As a preferred mode of the present invention, the step S4 includes the steps of:
s401, the node characteristics of the last step are then used in the module to generate edges. Given a pair of node characteristics, the prediction head decides whether edges exist between the respective nodes, generates edges by two ways, and then fuses the edges generated by the two ways;
s402, first generating edges as a tag sequence using LSTM. The advantage of the generation is that any edge sequence can be constructed, including edge sequences that are not visible during training, but there is a risk of not perfectly matching the target edge token sequence;
s403, the classification header is then used to predict edges. If the set of possible relationships is fixed and known, the classification head will be more efficient and accurate, but if training has limited coverage of all possible edges, the system may misclassify during reasoning;
and S404, splicing edges in pairs, and then fusing the features through the dense layer. The confidence level is evaluated for the fused edges using a trained scoring network, and if the confidence level is greater than 0.5, the fused edges are retained.

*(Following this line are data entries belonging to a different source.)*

-- ==== Sys2Proof/Machine/Seq.lean ====
section
/-! DEFINITION. The sequence extender's four commands (43_sequence_extender.md R180 to R190). -/

namespace Sys2Proof.Machine

/-- SEQ_EXTEND on one instance (R181): the first call stores the raw value as low byte and baseline with no decrease check; later, an
unsigned decrease counts one wrap, modulo 2^56. -/
def Stream.extend (x : Stream) (raw : Byte) : Stream :=
  if x.init then { x with high := if raw.toNat < x.low.toNat then x.high + 1#56 else x.high, low := raw }
  else { x with init := true, low := raw, baseline := raw }

/-- SEQ_INCREMENT on one instance (R183): `V <- V + 1` modulo 2^64, split again into `HIGH` and `LOW`. -/
def Stream.increment (x : Stream) : Stream :=
  { x with high := (x.value + 1#64).extractLsb' 8 56, low := (x.value + 1#64).extractLsb' 0 8, init := true }

/-- SEQ_EXTEND (R181): returns `HIGH ++ raw` after the update, which is the instance's `V` (R35). -/
def execSeqExtend (id raw : Byte) (s : State) : Host.Outcome State Fault Refusal :=
  .next ((s.setStream id ((s.stream id).extend raw)).returning ((s.stream id).extend raw).value)

/-- SEQ_INCREMENT (R183): returns the counter after the increment; the word's `RAW` field is ignored (D40). -/
def execSeqIncrement (id _raw : Byte) (s : State) : Host.Outcome State Fault Refusal :=
  .next ((s.setStream id (s.stream id).increment).returning ((s.stream id).value + 1#64))

/-- SEQ_IS_EMPTY (R185): 1 if `INIT` = 0, else 0; nothing but `RESULT` changes. -/
def execSeqIsEmpty (id : Byte) (s : State) : Host.Outcome State Fault Refusal :=
  .next (s.returning (if (s.stream id).init then 0#64 else 1#64))

/-- SEQ_RESET (R187): the instance is fresh; returns 0. -/
def execSeqReset (id : Byte) (s : State) : Host.Outcome State Fault Refusal :=
  .next ((s.setStream id Stream.fresh).returning 0#64)

end Sys2Proof.Machine
end

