-- ==== Sys2Proof/Laws/Enc.lean ====
section
/-! SUPPORT. What the encoder's loop does: how many bytes it writes, what it leaves alone, and, when source and output share no byte, that it
writes exactly the frame of the source (41_framer_encode.md R122 to R124). -/

namespace Sys2Proof.Machine

/-- The encoder's stuffing is R85's table. -/
theorem stuff_eq_wireBytes (b : Byte) : stuff b = wireBytes b := by
  unfold stuff wireBytes Config.flag Config.escape Config.xorMask
  by_cases h : b = 0x7E#8
  · subst h; rfl
  · by_cases h' : b = 0x7D#8
    · subst h'; rfl
    · rw [if_neg (not_or.mpr ⟨h, h'⟩), if_neg h, if_neg h']

/-- A byte is sent as one or two bytes (R123). -/
theorem stuff_length (b : Byte) : 1 ≤ (stuff b).length ∧ (stuff b).length ≤ 2 := by
  unfold stuff
  split <;> simp

theorem flagIf_length (w : Bool) : (flagIf w).length = w.toNat := by
  cases w <;> rfl

/-- The loop writes at least one and at most two bytes for each source byte (R124). -/
theorem encLoop_count (src out : Word) (n i k : Nat) (m : Memory) :
    k + n ≤ (encLoop src out n i k m).2 ∧ (encLoop src out n i k m).2 ≤ k + 2 * n := by
  induction n generalizing i k m with
  | zero => simp [encLoop]
  | succ n ih =>
    have h := stuff_length (memRead m src i)
    have h' := ih (i + 1) (k + (stuff (memRead m src i)).length) (memWriteAll m out k (stuff (memRead m src i)))
    simp only [encLoop]
    omega

/-- The loop writes only at the output offsets it counts (R124: "No byte outside that range is written"). -/
theorem encLoop_outside (src out : Word) (n i k : Nat) (m : Memory) (a : Nat)
    (h : ∀ j, k ≤ j → j < (encLoop src out n i k m).2 → a ≠ byteAddr out j) :
    (encLoop src out n i k m).1.readByte a = m.readByte a := by
  induction n generalizing i k m with
  | zero => rfl
  | succ n ih =>
    have hc := encLoop_count src out n (i + 1) (k + (stuff (memRead m src i)).length)
      (memWriteAll m out k (stuff (memRead m src i)))
    simp only [encLoop] at h ⊢
    rw [ih _ _ _ fun j hj hj' => h j (by omega) hj', readByte_memWriteAll_outside]
    exact fun j hj => h (k + j) (by omega) (by omega)

theorem encLoop_wf (src out : Word) (n i k : Nat) {m : Memory} (hm : m.wf = true) : (encLoop src out n i k m).1.wf = true := by
  induction n generalizing i k m with
  | zero => exact hm
  | succ n ih => exact ih _ _ (memWriteAll_wf _ _ _ hm)

/-- Where the source shares no byte with the output still to be written, the loop is one run of writes of the stuffed source. -/
theorem encLoop_apart (src out : Word) (n i k : Nat) (m : Memory)
    (h : ∀ p, i ≤ p → p < i + n → ∀ j, k ≤ j → j < k + ((bytesAt m src i n).flatMap stuff).length →
      byteAddr src p ≠ byteAddr out j) :
    encLoop src out n i k m =
      (memWriteAll m out k ((bytesAt m src i n).flatMap stuff), k + ((bytesAt m src i n).flatMap stuff).length) := by
  induction n generalizing i k m with
  | zero => simp [encLoop, bytesAt, memWriteAll]
  | succ n ih =>
    have hsrc : bytesAt (memWriteAll m out k (stuff (memRead m src i))) src (i + 1) n = bytesAt m src (i + 1) n := by
      refine bytesAt_congr fun j hj => readByte_memWriteAll_outside _ _ fun q hq => ?_
      refine h _ (by omega) (by omega) _ (by omega) ?_
      simp only [bytesAt, List.flatMap_cons, List.length_append]
      omega
    rw [encLoop, ih]
    · simp only [hsrc, bytesAt, List.flatMap_cons, memWriteAll_append, List.length_append, Nat.add_assoc]
    · intro p hp hp' j hj hj'
      rw [hsrc] at hj'
      refine h p (by omega) (by omega) j (by omega) ?_
      simp only [bytesAt, List.flatMap_cons, List.length_append]
      omega

/-- Whatever the regions, the loop is one run of writes of some `n` stuffed bytes. -/
theorem encLoop_writes (src out : Word) (n i k : Nat) (m : Memory) :
    ∃ payload : List Byte, payload.length = n ∧
      encLoop src out n i k m = (memWriteAll m out k (payload.flatMap stuff), k + (payload.flatMap stuff).length) := by
  induction n generalizing i k m with
  | zero => exact ⟨[], rfl, rfl⟩
  | succ n ih =>
    obtain ⟨payload, h1, h2⟩ := ih (i + 1) (k + (stuff (memRead m src i)).length) (memWriteAll m out k (stuff (memRead m src i)))
    exact ⟨memRead m src i :: payload, by simp [h1],
      by rw [encLoop, h2, List.flatMap_cons, memWriteAll_append, List.length_append, Nat.add_assoc]⟩

/-- ENC writes between `n` and `2n + 2` bytes (R124). -/
theorem encBlock_count (mode : BlockMode) (src : Word) (n : Nat) (out : Word) (m : Memory) :
    n ≤ (encBlock mode src n out m).2 ∧ (encBlock mode src n out m).2 ≤ 2 * n + 2 := by
  have h := encLoop_count src out n 0 (flagIf (leadingFlag mode)).length (encHead mode out m)
  have h1 := Bool.toNat_le (leadingFlag mode)
  have h2 := Bool.toNat_le (trailingFlag mode)
  simp only [encBlock, encTail, flagIf_length] at h ⊢
  omega

/-- ENC leaves every byte outside the bytes it counts alone (R124). -/
theorem encBlock_outside (mode : BlockMode) (src : Word) (n : Nat) (out : Word) (m : Memory) :
    keepsOutside m (encBlock mode src n out m).1 out (encBlock mode src n out m).2 := by
  intro a ha
  have hlt : ∀ j, j < (encBlock mode src n out m).2 → a ≠ byteAddr out j := fun j hj e => ha ⟨j, hj, e⟩
  have hc := encLoop_count src out n 0 (flagIf (leadingFlag mode)).length (encHead mode out m)
  simp only [encBlock, encTail] at hlt ⊢
  rw [readByte_memWriteAll_outside _ _ fun j hj => hlt _ (by omega),
    encLoop_outside _ _ _ _ _ _ _ fun j _ hj => hlt _ (by omega), encHead,
    readByte_memWriteAll_outside _ _ fun j hj => hlt _ (by omega)]

theorem encBlock_wf (mode : BlockMode) (src : Word) (n : Nat) (out : Word) {m : Memory} (hm : m.wf = true) :
    (encBlock mode src n out m).1.wf = true :=
  memWriteAll_wf _ _ _ (encLoop_wf _ _ _ _ _ (memWriteAll_wf _ _ _ hm))

theorem frame_eq (mode : BlockMode) (payload : List Byte) :
    frame mode payload = flagIf (leadingFlag mode) ++ payload.flatMap stuff ++ flagIf (trailingFlag mode) := by
  simp [frame, funext stuff_eq_wireBytes, flagIf, Config.flag]

/-- Whatever the regions, ENC is one run of writes of the frame of some `n` bytes (R58, R122). -/
theorem encBlock_writes (mode : BlockMode) (src : Word) (n : Nat) (out : Word) (m : Memory) :
    ∃ payload : List Byte, payload.length = n ∧
      encBlock mode src n out m = (memWriteAll m out 0 (frame mode payload), (frame mode payload).length) := by
  obtain ⟨payload, h1, h2⟩ := encLoop_writes src out n 0 (flagIf (leadingFlag mode)).length (encHead mode out m)
  refine ⟨payload, h1, ?_⟩
  rw [encBlock, h2, frame_eq]
  simp only [encTail, encHead, memWriteAll_append, List.length_append, Nat.zero_add]

/-- Where source and output share no byte, ENC is one run of writes of the source's frame (R121, R122, R123). -/
theorem encBlock_apart (mode : BlockMode) (src : Word) (n : Nat) (out : Word) (m : Memory)
    (h : apart src n out (frame mode (bytesAt m src 0 n)).length) :
    encBlock mode src n out m =
      (memWriteAll m out 0 (frame mode (bytesAt m src 0 n)), (frame mode (bytesAt m src 0 n)).length) := by
  rw [frame_eq] at h ⊢
  simp only [List.length_append] at h
  have hsrc : bytesAt (encHead mode out m) src 0 n = bytesAt m src 0 n :=
    bytesAt_congr fun j hj => readByte_memWriteAll_outside _ _ fun q hq => h _ (by omega) _ (by omega)
  rw [encBlock, encLoop_apart]
  · simp only [hsrc, encTail, memWriteAll_append, List.length_append, Nat.zero_add]
    rfl
  · intro p _ hp' j _ hj'
    rw [hsrc] at hj'
    exact h p (by omega) j (by omega)

end Sys2Proof.Machine
end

As a preferred mode of the present invention, the step S5 includes:
s501, generating and predicting up to N2 edges, where N is the number of nodes, due to the need to check for the presence of edges between all node pairs. The cost of some calculations is reduced by omitting the self-loop and omitting the NODE connected to a specific tag < NO NODE >. When there is NO EDGE between two nodes, it is represented by a special token < no_edge >;
s502 a novel focus loss is proposed, denoted with the symbol F, the main idea of which is to reduce the cross entropy loss of well-classified samples < no_edge > and to increase the cross entropy loss for misclassification, as follows:
F=-(1-p t ) γ log(p t ),
where γ is a weighting factor, when γ=0, the two losses are equal. p is the probability of a single edge and t is the target class. P is p t Probability of representing the target class;
s503, a method of modifying training settings is proposed, namely removing most < no_edge > EDGEs by thinning the adjacency matrix, leaving all actual EDGEs but only some randomly selected < no_edge > EDGEs; the modification can improve the accuracy by 10-20%, and the training time by using the sparse edge is shortened by 10%;
s504, removing some actual edges and randomly replacing some edges after the previous step of sparse adjacent matrix operation so as to enhance the robustness of the model, wherein the accuracy can be improved by 5% -10% by modifying the model.
Drawings
FIG. 1 is an overall flow chart of an embodiment of the present invention.
Fig. 2 is a diagram of generating a text node map in accordance with an embodiment of the present invention.
FIG. 3 is a diagram of generating query node points in accordance with an embodiment of the present invention.
Detailed Description
In order to describe the technical content, constructional features, achieved objects and effects of the technical solution in detail, the following description is made in connection with the specific embodiments in conjunction with the accompanying drawings.
Referring to fig. 1, as shown in the drawing, the present embodiment provides a method for generating a network security emergency response knowledge graph based on text, which includes the following steps:
s1, generating text nodes and node characteristics through a pre-trained coder decoder language model. See fig. 2.
S2, outputting query node characteristics through inputting text and a learnable node query, and then generating node text through LSTM. See fig. 3.
And S3, merging the text node characteristics and the query node characteristics to obtain final node characteristics.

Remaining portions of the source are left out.